• **Records supplied**:
/-- Ranks 3 to 9 of one connection point (R192). -/
def rankCp (s : State) (d : List Int) (bias : Int) (c : Nat) : CpRes :=
  let free := lockOf s == lockFree
  let ports := (List.range 32).filter (fun p => cpOf s p == c)
  let cpStacks := (List.range 2).filter (fun k => battEn s k && battCp s k == c && !free)
  let imp : Int := impEff s c
  let m : Int := s.rd R.bcp_MARGIN [c]
  let hard := imp - m - bias
  let soft := min imp (pdemOf s c) - m - bias
  let xmax := (expEff s c : Int) - m + bias
  let charge := ports.filter (fun p => decide (0 < nth 0 d p))
  let d1 := ports.filter (fun p => decide (nth 0 d p < 0) && s.rd R.bpt_DMODE [p] == 1)
  let d2 := ports.filter (fun p => decide (nth 0 d p < 0) && s.rd R.bpt_DMODE [p] == 2)
  let forced := sumI d2 (fun p => nth 0 d p)
  let stackDis := fun k => min (s.rd R.bsk_DIS_MAX [k]) (shaveMax s k)
  let shave := sumI cpStacks (fun k => stackDis k) + sumI d1 (fun p => (nth 0 d p).natAbs)
  let order := sortPorts (fun a b => decide (prioOf s b < prioOf s a) || (prioOf s a == prioOf s b && decide (a ≤ b))) charge
  let r4 := order.foldl (fun (a : List (Nat × Int) × Int) p =>
    let g : Int := max 0 (min (min (guarOf s p : Int) (nth 0 d p)) a.2)
    (a.1 ++ [(p, g)], a.2 - g)) ([], hard - forced + shave)
  let short := order.any (fun p => decide (amount r4.1 p < min (guarOf s p : Int) (nth 0 d p)))
  let room := min r4.2 (max 0 (soft - forced + shave - sumI r4.1 (·.2)))
  let r6 := (List.range 16).foldl (fun (a : List (Nat × Int) × Nat) k =>
    let cls := charge.filter (fun p => prioOf s p == 15 - k)
    let g := fillEq (cls.map (fun p => (p, (nth 0 d p - amount a.1 p).toNat))) a.2
    (a.1.map (fun e => match g.find? (fun x => x.1 == e.1) with | some x => (e.1, e.2 + x.2) | none => e),
      a.2 - g.foldl (fun n x => n + x.2) 0)) (r4.1, room.toNat)
  let chg := sumI r6.1 (·.2)
  let use := min shave (max 0 (chg + forced - soft))
  let t7 := cpStacks.foldl (fun (a : List (Nat × Int) × Int) k =>
    let x := min (stackDis k : Int) a.2
    (a.1 ++ [(k, -x)], a.2 - x)) ([], use)
  let o7 := sortPorts (fun a b => decide (prioOf s a < prioOf s b) || (prioOf s a == prioOf s b && decide (a ≤ b))) d1
  let u7 := o7.foldl (fun (a : List (Nat × Int) × Int) p =>
    let x := min ((nth 0 d p).natAbs : Int) a.2
    (a.1 ++ [(p, -x)], a.2 - x)) ([], t7.2)
  let t8 := cpStacks.foldl (fun (a : List (Nat × Int) × Int) k =>
    let x : Int := max 0 (min a.2 (min (s.rd R.bsk_CHG_MAX [k]) (chgWish s k) : Nat))
    (a.1 ++ [(k, x)], a.2 - x)) ([], soft - (chg + forced))
  let stk := if use = 0 then t8.1 else t7.1
  let chgStk := if use = 0 then sumI t8.1 (·.2) else 0
  let net := chg + forced - use + chgStk
  let cut := fillEq (d2.map (fun p => (p, (nth 0 d p).natAbs))) (-xmax - net).toNat
  let r9 := d2.map (fun p => (p, nth 0 d p + (match cut.find? (fun x => x.1 == p) with | some x => (x.2 : Int) | none => 0)))
  let planImp := chg + sumI r9 (·.2) - use + chgStk + bias
  { alloc := r6.1 ++ u7.1 ++ r9, stack := stk, planImp := planImp, limit := short
    ok := decide (planImp ≤ hard + bias) && decide (-xmax + bias ≤ planImp) }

• **Activity**:
Look above for the line holding "(a.1.map (fun e", then set down exactly that line and every line after it up to and including the line holding "let r9 := d2.map", with nothing else.

• **Task result**:
    (a.1.map (fun e => match g.find? (fun x => x.1 == e.1) with | some x => (e.1, e.2 + x.2) | none => e),
      a.2 - g.foldl (fun n x => n + x.2) 0)) (r4.1, room.toNat)
  let chg := sumI r6.1 (·.2)
  let use := min shave (max 0 (chg + forced - soft))
  let t7 := cpStacks.foldl (fun (a : List (Nat × Int) × Int) k =>
    let x := min (stackDis k : Int) a.2
    (a.1 ++ [(k, -x)], a.2 - x)) ([], use)
  let o7 := sortPorts (fun a b => decide (prioOf s a < prioOf s b) || (prioOf s a == prioOf s b && decide (a ≤ b))) d1
  let u7 := o7.foldl (fun (a : List (Nat × Int) × Int) p =>
    let x := min ((nth 0 d p).natAbs : Int) a.2
    (a.1 ++ [(p, -x)], a.2 - x)) ([], t7.2)
  let t8 := cpStacks.foldl (fun (a : List (Nat × Int) × Int) k =>
    let x : Int := max 0 (min a.2 (min (s.rd R.bsk_CHG_MAX [k]) (chgWish s k) : Nat))
    (a.1 ++ [(k, x)], a.2 - x)) ([], soft - (chg + forced))
  let stk := if use = 0 then t8.1 else t7.1
  let chgStk := if use = 0 then sumI t8.1 (·.2) else 0
  let net := chg + forced - use + chgStk
  let cut := fillEq (d2.map (fun p => (p, (nth 0 d p).natAbs))) (-xmax - net).toNat
  let r9 := d2.map (fun p => (p, nth 0 d p + (match cut.find? (fun x => x.1 == p) with | some x => (x.2 : Int) | none => 0)))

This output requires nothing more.